# BRIEF
Whenever a line in the data contains "opJmp", show that line.

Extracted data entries
══════

-- ==== Sys2Proof/Machine/Jmp.lean ====
section
/-! DEFINITION. JMP (spec/43_jmp.md R121). -/

namespace Sys2Proof.Machine

/-- `execute(Jmp(disp, len))` (R121): `IP <- IP + disp + len`, modulo 2^16; the target is not checked here. -/
def opJmp (disp : Word) (len : Nat) (s : State) : Except Fault State :=
  .ok (s.setIp (s.ip + disp + BitVec.ofNat 16 len))

/-- JMP rel8 (R121). -/
def execJmpRel8 (disp8 : Byte) (s : State) : Host.Outcome State Fault Refusal :=
  outcome (opJmp (sext16 disp8) 2 s)

end Sys2Proof.Machine
end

══════

# SOLUTION TO THIS EXERCISE
def opJmp (disp : Word) (len : Nat) (s : State) : Except Fault State :=
  outcome (opJmp (sext16 disp8) 2 s)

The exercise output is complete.